Within the material below, locate the line with "extension (Table 11.2). -/" and the line with "sixteen words. -/", then return those two lines and all lines between them, exactly as written.

━━━━━━━━━━

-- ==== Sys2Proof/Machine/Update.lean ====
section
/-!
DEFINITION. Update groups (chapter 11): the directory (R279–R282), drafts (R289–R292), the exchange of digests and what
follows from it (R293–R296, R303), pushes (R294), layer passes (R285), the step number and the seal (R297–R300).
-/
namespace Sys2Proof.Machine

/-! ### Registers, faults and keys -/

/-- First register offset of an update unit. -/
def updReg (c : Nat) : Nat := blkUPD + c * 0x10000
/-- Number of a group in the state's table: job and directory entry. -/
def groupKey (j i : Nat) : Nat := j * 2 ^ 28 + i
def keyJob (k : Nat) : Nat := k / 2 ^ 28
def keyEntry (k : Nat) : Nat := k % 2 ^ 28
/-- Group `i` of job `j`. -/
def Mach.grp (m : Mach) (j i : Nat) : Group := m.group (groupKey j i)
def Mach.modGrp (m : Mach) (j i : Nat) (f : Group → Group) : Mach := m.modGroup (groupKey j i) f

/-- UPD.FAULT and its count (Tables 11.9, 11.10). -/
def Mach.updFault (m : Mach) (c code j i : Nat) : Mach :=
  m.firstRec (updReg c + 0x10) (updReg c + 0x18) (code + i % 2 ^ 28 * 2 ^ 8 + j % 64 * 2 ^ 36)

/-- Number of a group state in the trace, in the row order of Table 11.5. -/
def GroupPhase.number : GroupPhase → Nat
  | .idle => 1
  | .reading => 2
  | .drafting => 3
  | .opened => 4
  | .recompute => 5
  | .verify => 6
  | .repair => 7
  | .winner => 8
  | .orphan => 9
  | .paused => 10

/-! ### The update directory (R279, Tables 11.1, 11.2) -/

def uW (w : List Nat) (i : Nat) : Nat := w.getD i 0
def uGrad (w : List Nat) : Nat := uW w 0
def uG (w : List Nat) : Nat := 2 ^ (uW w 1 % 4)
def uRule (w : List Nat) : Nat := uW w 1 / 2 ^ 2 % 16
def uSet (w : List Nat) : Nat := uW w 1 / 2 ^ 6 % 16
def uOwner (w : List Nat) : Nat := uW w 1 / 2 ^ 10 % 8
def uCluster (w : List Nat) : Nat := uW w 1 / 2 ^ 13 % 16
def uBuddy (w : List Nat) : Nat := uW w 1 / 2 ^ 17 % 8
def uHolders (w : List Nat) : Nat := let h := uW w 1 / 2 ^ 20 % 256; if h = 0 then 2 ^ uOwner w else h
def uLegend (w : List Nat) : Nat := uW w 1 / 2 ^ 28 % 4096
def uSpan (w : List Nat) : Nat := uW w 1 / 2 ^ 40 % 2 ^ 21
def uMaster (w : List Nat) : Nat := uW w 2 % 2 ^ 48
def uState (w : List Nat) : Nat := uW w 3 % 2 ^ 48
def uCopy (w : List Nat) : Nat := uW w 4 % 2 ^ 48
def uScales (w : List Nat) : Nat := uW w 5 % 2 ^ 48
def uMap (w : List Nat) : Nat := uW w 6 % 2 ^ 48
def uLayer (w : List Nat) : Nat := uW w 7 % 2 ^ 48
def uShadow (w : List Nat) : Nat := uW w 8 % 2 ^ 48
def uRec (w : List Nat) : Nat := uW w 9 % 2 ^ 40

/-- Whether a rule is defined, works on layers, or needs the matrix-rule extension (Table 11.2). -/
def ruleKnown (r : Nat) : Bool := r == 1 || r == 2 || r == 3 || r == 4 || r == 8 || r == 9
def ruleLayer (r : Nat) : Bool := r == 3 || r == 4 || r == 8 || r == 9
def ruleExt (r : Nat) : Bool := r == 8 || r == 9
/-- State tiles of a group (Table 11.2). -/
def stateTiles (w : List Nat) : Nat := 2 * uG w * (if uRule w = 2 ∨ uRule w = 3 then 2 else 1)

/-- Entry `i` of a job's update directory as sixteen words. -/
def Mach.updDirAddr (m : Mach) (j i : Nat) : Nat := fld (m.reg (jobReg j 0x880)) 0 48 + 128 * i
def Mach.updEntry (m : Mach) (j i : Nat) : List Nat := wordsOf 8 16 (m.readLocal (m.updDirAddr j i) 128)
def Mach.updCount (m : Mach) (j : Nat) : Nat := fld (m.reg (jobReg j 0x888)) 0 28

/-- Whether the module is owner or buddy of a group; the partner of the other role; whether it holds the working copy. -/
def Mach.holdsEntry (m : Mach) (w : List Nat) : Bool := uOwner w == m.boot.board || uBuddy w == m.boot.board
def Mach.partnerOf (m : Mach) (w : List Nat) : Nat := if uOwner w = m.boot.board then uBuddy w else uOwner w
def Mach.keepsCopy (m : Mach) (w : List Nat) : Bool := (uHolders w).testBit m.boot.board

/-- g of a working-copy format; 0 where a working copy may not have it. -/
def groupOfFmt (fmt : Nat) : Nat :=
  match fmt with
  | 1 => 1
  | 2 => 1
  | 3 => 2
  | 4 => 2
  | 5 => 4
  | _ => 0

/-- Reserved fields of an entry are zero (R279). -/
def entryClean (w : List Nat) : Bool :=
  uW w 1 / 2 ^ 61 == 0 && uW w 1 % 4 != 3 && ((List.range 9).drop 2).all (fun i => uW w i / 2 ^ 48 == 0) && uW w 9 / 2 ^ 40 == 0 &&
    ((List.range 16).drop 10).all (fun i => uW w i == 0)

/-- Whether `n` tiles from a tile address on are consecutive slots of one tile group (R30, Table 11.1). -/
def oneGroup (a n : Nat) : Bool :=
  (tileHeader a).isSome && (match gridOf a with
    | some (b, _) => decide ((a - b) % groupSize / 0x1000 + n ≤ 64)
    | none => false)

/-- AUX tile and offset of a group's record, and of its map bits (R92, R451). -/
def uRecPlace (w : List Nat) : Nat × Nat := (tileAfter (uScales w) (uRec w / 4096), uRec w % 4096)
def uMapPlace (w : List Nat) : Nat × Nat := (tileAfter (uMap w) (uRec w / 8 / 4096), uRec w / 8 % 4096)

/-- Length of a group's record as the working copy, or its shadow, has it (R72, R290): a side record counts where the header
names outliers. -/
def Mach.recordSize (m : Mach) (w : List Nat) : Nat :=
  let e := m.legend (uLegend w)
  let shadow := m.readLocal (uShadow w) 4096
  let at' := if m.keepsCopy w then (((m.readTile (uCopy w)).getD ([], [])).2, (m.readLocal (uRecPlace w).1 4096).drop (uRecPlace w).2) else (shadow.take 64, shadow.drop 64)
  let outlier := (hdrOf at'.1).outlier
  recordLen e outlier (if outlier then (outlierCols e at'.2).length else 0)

━━━━━━━━━━

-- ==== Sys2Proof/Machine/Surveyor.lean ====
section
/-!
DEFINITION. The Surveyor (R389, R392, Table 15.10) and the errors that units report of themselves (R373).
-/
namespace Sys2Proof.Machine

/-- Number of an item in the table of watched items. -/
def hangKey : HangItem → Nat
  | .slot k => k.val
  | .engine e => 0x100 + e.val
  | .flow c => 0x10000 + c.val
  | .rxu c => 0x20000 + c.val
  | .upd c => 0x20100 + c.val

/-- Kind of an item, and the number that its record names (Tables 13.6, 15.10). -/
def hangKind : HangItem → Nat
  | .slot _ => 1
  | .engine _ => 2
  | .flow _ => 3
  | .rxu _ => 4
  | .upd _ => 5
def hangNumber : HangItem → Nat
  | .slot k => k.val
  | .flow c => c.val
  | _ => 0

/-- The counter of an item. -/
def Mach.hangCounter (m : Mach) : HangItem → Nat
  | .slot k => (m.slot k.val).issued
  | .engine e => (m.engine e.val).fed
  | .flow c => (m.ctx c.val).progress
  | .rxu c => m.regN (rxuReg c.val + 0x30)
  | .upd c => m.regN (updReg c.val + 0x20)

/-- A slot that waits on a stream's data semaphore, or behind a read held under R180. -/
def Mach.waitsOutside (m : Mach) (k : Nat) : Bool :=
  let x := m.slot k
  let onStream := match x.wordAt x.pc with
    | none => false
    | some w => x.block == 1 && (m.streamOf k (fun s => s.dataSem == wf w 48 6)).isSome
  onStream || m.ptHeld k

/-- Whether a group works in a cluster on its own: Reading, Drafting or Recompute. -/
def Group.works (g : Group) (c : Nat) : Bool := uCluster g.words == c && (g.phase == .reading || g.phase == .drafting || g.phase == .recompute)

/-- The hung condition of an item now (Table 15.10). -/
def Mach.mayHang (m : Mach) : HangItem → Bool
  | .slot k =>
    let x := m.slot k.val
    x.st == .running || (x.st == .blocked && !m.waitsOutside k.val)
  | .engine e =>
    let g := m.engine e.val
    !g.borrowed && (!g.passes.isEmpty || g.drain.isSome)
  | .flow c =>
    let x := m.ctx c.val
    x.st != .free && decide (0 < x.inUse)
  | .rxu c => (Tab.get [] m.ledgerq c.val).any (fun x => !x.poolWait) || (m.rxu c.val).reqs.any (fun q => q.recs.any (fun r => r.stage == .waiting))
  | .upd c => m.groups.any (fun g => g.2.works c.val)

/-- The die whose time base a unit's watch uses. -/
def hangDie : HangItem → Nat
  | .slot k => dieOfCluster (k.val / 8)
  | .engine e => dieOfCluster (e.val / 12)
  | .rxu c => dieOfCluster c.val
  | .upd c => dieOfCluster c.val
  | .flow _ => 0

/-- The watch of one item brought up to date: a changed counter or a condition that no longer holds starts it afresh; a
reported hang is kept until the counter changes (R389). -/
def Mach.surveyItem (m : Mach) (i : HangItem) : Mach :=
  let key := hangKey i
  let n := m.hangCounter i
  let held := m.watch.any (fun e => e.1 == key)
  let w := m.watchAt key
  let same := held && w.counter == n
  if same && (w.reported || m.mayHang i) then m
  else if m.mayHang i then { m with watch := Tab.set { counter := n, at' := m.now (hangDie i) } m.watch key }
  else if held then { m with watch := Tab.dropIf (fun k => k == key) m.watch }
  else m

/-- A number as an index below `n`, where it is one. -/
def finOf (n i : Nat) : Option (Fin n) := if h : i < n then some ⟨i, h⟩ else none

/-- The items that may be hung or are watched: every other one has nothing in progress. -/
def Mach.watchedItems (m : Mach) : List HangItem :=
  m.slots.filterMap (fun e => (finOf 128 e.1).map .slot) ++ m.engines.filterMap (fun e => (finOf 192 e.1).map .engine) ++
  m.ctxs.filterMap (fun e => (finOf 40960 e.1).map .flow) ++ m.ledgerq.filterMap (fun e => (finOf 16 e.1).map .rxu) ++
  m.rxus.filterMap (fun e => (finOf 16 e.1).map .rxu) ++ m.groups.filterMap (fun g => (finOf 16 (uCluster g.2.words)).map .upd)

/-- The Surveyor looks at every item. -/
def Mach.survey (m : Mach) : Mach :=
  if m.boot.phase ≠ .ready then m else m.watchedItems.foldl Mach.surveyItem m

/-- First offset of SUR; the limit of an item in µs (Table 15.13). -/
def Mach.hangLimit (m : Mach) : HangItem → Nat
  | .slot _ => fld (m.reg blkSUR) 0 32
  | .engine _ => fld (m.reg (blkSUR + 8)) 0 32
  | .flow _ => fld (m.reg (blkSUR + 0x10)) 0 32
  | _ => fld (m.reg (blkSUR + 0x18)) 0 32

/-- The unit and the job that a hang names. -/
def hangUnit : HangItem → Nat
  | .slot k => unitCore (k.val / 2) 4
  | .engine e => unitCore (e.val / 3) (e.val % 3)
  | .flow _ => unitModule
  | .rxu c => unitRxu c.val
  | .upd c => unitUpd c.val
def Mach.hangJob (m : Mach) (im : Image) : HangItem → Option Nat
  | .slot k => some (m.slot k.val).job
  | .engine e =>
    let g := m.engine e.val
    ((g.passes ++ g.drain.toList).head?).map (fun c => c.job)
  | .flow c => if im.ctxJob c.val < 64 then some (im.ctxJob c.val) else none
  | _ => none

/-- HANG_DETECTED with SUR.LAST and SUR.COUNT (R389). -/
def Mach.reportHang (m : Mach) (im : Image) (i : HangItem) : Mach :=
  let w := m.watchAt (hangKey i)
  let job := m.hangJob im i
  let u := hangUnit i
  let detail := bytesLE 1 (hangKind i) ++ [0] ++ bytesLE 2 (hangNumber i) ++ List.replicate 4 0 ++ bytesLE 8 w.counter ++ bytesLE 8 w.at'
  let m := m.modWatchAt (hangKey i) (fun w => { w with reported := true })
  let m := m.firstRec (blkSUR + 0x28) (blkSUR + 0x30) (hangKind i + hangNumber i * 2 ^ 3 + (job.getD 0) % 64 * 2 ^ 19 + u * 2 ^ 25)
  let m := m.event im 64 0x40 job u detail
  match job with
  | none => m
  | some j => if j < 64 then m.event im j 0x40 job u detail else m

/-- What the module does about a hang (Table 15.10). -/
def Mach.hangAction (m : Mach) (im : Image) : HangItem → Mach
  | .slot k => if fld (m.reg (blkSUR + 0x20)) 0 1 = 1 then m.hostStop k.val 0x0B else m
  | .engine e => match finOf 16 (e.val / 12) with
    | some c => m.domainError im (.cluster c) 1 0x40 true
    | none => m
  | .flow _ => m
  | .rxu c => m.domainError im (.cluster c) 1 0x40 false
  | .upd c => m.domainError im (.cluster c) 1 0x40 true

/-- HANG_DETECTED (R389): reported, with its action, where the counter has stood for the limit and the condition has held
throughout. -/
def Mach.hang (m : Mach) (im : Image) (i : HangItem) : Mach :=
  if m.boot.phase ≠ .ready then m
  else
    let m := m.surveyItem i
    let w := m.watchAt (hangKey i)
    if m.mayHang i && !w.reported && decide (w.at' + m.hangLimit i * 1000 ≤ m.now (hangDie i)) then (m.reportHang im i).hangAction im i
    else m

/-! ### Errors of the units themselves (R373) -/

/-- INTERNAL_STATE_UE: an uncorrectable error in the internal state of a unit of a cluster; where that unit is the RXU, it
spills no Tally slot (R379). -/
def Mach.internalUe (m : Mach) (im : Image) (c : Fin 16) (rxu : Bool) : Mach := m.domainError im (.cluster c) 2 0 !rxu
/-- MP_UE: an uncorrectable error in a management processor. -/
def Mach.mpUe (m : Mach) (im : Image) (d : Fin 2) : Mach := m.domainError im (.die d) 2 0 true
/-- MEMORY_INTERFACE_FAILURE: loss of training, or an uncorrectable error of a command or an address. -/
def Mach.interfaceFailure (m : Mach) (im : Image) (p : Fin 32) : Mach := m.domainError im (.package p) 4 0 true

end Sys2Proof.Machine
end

━━━━━━━━━━

SOLUTION TO THE PROBLEM
/-- Whether a rule is defined, works on layers, or needs the matrix-rule extension (Table 11.2). -/
def ruleKnown (r : Nat) : Bool := r == 1 || r == 2 || r == 3 || r == 4 || r == 8 || r == 9
def ruleLayer (r : Nat) : Bool := r == 3 || r == 4 || r == 8 || r == 9
def ruleExt (r : Nat) : Bool := r == 8 || r == 9
/-- State tiles of a group (Table 11.2). -/
def stateTiles (w : List Nat) : Nat := 2 * uG w * (if uRule w = 2 ∨ uRule w = 3 then 2 else 1)

/-- Entry `i` of a job's update directory as sixteen words. -/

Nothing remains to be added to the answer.